Work to complete>
Report all lines from the entries below in which "does" appears.

Collected data:
========

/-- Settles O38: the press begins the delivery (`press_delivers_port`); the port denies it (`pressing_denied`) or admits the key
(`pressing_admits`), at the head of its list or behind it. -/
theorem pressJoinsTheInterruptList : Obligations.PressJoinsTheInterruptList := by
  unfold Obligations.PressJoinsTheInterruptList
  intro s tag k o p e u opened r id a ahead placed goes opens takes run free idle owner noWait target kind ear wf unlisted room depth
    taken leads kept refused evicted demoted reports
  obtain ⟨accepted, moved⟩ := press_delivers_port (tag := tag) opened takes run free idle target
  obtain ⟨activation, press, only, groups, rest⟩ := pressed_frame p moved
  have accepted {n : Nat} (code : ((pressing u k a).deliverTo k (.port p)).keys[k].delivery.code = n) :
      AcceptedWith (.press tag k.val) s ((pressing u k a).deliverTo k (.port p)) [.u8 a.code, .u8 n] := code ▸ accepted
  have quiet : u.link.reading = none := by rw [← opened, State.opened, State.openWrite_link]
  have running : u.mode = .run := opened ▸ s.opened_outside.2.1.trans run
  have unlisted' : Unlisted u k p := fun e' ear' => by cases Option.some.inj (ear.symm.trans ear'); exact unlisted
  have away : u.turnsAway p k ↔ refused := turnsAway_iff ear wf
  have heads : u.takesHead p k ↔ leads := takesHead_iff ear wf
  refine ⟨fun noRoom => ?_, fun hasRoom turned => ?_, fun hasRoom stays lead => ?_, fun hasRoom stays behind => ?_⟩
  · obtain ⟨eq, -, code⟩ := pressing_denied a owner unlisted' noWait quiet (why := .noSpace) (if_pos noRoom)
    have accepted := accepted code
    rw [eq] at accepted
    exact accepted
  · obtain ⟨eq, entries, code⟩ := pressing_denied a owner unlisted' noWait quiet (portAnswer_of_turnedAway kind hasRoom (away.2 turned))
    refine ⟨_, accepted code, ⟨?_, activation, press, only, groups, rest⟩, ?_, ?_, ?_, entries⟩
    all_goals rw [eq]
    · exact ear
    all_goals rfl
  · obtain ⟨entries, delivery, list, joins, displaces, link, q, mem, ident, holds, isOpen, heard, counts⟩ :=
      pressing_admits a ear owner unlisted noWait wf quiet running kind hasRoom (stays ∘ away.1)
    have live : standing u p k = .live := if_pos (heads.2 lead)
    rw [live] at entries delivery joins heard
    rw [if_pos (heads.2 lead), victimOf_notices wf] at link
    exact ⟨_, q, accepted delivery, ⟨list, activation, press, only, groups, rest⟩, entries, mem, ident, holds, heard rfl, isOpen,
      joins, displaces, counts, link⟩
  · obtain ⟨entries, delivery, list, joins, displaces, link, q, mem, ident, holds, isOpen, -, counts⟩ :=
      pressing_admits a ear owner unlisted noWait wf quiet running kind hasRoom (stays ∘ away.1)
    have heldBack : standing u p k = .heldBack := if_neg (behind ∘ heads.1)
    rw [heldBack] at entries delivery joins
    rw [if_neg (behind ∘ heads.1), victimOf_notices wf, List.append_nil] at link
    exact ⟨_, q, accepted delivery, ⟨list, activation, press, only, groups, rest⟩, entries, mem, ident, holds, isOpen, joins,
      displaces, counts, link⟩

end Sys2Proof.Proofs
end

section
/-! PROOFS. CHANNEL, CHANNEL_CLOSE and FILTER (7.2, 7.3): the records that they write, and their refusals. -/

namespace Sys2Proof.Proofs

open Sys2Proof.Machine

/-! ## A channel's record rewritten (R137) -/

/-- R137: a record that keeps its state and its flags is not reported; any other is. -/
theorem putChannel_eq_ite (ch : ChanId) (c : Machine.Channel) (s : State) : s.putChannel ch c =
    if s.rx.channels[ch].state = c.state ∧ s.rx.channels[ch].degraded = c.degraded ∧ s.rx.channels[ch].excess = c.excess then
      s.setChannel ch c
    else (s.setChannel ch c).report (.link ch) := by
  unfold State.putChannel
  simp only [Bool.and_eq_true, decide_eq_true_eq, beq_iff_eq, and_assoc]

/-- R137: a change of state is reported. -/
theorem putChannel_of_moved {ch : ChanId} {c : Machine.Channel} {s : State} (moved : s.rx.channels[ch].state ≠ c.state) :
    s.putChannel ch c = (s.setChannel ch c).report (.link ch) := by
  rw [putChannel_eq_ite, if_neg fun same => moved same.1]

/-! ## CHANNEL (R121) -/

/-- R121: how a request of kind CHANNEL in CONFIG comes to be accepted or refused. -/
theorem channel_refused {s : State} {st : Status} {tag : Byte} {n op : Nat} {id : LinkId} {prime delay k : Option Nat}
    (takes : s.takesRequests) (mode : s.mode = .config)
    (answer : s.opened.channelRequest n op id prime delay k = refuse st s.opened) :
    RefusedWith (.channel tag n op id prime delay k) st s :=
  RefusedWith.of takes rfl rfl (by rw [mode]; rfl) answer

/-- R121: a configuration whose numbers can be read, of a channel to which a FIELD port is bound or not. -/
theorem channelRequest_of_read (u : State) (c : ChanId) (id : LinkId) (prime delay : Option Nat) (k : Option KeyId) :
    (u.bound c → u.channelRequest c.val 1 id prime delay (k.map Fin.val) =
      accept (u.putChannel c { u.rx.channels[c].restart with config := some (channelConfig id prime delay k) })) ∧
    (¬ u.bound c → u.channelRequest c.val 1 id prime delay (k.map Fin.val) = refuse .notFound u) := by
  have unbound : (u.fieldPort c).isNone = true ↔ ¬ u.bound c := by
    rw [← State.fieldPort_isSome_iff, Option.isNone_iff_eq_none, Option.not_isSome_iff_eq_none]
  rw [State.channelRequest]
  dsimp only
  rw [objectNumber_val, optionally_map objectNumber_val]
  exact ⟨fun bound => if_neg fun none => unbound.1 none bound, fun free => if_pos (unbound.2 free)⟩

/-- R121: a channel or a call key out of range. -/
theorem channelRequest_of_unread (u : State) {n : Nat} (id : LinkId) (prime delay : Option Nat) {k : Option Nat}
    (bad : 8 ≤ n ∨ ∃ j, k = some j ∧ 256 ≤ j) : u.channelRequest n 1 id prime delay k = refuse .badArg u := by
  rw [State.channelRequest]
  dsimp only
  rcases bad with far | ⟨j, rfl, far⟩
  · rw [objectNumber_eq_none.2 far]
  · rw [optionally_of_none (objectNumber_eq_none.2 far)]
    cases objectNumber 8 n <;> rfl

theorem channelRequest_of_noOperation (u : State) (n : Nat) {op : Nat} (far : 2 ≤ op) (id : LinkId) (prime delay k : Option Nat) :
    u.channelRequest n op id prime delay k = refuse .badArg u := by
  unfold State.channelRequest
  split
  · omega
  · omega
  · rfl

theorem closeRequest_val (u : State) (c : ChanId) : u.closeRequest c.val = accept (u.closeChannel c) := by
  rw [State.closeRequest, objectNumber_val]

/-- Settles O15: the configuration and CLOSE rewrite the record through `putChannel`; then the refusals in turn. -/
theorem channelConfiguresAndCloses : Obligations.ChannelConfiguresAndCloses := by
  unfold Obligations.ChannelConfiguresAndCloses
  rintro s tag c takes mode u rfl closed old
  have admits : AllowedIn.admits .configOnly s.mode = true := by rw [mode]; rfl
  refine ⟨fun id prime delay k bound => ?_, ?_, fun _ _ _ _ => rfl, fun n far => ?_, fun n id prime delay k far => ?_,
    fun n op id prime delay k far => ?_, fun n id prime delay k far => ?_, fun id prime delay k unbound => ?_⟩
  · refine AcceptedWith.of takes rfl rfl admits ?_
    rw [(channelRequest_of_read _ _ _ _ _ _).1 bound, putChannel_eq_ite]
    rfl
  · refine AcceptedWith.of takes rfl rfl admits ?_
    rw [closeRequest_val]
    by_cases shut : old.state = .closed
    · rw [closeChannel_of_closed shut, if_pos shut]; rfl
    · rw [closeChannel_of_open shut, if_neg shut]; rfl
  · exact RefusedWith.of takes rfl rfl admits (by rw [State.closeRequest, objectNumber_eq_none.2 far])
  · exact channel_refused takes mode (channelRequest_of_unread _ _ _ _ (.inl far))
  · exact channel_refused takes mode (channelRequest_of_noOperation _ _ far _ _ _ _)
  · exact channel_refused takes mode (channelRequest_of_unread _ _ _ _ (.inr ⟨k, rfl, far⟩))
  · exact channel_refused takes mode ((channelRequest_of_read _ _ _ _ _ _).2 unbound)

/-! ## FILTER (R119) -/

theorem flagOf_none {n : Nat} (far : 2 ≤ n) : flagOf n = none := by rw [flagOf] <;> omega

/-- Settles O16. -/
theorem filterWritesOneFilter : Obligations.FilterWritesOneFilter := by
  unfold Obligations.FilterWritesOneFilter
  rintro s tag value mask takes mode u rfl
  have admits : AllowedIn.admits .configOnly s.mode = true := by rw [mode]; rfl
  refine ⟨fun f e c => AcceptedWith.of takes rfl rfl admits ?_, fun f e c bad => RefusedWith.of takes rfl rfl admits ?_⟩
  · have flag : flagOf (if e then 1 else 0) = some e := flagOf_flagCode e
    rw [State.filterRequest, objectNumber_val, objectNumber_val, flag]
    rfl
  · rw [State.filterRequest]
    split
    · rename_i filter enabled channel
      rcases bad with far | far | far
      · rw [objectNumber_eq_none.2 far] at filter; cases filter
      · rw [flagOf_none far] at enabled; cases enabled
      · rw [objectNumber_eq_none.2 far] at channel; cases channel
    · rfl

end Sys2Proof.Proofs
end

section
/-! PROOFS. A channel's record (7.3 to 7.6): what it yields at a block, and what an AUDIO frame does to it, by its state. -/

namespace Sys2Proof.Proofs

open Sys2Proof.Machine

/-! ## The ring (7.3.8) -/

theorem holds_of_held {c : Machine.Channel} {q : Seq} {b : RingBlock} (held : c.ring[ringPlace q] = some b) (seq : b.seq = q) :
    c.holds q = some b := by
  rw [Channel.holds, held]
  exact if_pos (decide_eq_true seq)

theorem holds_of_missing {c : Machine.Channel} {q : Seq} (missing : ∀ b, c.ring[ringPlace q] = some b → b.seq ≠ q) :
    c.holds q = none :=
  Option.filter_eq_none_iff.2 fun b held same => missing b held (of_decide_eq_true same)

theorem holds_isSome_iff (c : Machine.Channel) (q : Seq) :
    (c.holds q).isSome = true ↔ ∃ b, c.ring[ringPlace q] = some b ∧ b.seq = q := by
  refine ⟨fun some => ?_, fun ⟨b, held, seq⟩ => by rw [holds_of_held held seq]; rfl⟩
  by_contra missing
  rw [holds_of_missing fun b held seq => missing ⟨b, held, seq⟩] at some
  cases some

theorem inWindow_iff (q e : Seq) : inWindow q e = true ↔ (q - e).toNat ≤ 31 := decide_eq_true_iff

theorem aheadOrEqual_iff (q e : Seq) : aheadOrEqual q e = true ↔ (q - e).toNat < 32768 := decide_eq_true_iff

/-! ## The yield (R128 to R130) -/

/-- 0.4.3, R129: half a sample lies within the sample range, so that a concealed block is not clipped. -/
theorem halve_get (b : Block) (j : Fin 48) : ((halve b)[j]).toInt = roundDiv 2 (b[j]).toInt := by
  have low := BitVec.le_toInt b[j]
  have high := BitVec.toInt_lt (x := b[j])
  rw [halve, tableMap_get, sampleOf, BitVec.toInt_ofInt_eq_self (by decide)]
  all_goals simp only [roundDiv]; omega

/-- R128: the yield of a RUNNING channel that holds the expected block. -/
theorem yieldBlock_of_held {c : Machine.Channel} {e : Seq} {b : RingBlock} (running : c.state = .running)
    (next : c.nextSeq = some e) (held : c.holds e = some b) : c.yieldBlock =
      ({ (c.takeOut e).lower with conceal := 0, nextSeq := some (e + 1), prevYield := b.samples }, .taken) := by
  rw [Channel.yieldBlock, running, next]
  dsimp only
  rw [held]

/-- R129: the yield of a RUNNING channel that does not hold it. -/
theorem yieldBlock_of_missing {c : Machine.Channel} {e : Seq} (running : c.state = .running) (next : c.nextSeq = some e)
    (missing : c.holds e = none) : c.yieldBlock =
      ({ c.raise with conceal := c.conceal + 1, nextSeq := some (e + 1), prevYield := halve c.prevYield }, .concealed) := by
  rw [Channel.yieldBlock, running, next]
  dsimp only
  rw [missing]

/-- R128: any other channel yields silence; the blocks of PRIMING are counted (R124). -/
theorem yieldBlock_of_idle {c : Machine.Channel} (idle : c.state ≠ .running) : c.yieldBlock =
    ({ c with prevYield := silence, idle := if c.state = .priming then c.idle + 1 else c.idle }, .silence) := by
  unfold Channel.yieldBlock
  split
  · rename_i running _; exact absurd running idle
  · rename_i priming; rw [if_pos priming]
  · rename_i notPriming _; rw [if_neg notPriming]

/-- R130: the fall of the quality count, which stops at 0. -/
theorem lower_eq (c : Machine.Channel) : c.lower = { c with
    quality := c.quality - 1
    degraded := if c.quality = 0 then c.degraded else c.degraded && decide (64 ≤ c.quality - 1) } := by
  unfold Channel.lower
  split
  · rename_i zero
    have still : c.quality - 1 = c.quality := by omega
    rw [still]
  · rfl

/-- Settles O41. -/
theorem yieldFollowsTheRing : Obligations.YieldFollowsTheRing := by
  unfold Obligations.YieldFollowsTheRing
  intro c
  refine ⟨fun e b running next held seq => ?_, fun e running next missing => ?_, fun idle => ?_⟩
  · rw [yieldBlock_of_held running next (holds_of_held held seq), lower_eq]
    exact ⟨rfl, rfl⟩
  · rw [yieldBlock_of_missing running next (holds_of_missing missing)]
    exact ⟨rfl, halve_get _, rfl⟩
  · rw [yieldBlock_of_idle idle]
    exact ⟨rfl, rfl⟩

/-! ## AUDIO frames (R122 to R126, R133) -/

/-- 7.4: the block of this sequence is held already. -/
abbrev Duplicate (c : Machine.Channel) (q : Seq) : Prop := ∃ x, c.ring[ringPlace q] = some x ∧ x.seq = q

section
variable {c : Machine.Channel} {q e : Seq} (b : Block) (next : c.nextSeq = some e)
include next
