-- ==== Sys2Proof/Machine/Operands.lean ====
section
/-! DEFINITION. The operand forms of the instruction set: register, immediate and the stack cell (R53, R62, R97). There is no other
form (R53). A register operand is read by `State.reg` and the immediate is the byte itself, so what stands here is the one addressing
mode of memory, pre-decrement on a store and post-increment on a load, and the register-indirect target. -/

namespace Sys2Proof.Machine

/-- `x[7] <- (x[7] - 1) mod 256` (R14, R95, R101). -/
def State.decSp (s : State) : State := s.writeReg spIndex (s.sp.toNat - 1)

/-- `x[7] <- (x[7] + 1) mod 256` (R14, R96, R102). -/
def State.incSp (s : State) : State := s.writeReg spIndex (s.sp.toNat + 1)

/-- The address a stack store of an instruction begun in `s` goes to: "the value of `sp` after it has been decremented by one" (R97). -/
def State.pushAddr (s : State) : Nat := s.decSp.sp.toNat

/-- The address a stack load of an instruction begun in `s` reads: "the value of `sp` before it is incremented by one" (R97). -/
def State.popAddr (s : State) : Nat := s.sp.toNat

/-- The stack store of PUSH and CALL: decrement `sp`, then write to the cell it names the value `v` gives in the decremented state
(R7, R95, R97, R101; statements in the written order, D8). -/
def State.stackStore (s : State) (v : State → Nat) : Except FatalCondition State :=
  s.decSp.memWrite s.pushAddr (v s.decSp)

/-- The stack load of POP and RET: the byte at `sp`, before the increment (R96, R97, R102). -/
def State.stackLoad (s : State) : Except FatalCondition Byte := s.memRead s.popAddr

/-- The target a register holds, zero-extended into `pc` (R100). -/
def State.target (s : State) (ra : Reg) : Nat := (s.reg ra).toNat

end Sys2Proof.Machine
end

========

The answer>
/-! PROOFS. A channel's record (7.3 to 7.6): what it yields at a block, and what an AUDIO frame does to it, by its state. -/
/-- R129: the yield of a RUNNING channel that does not hold it. -/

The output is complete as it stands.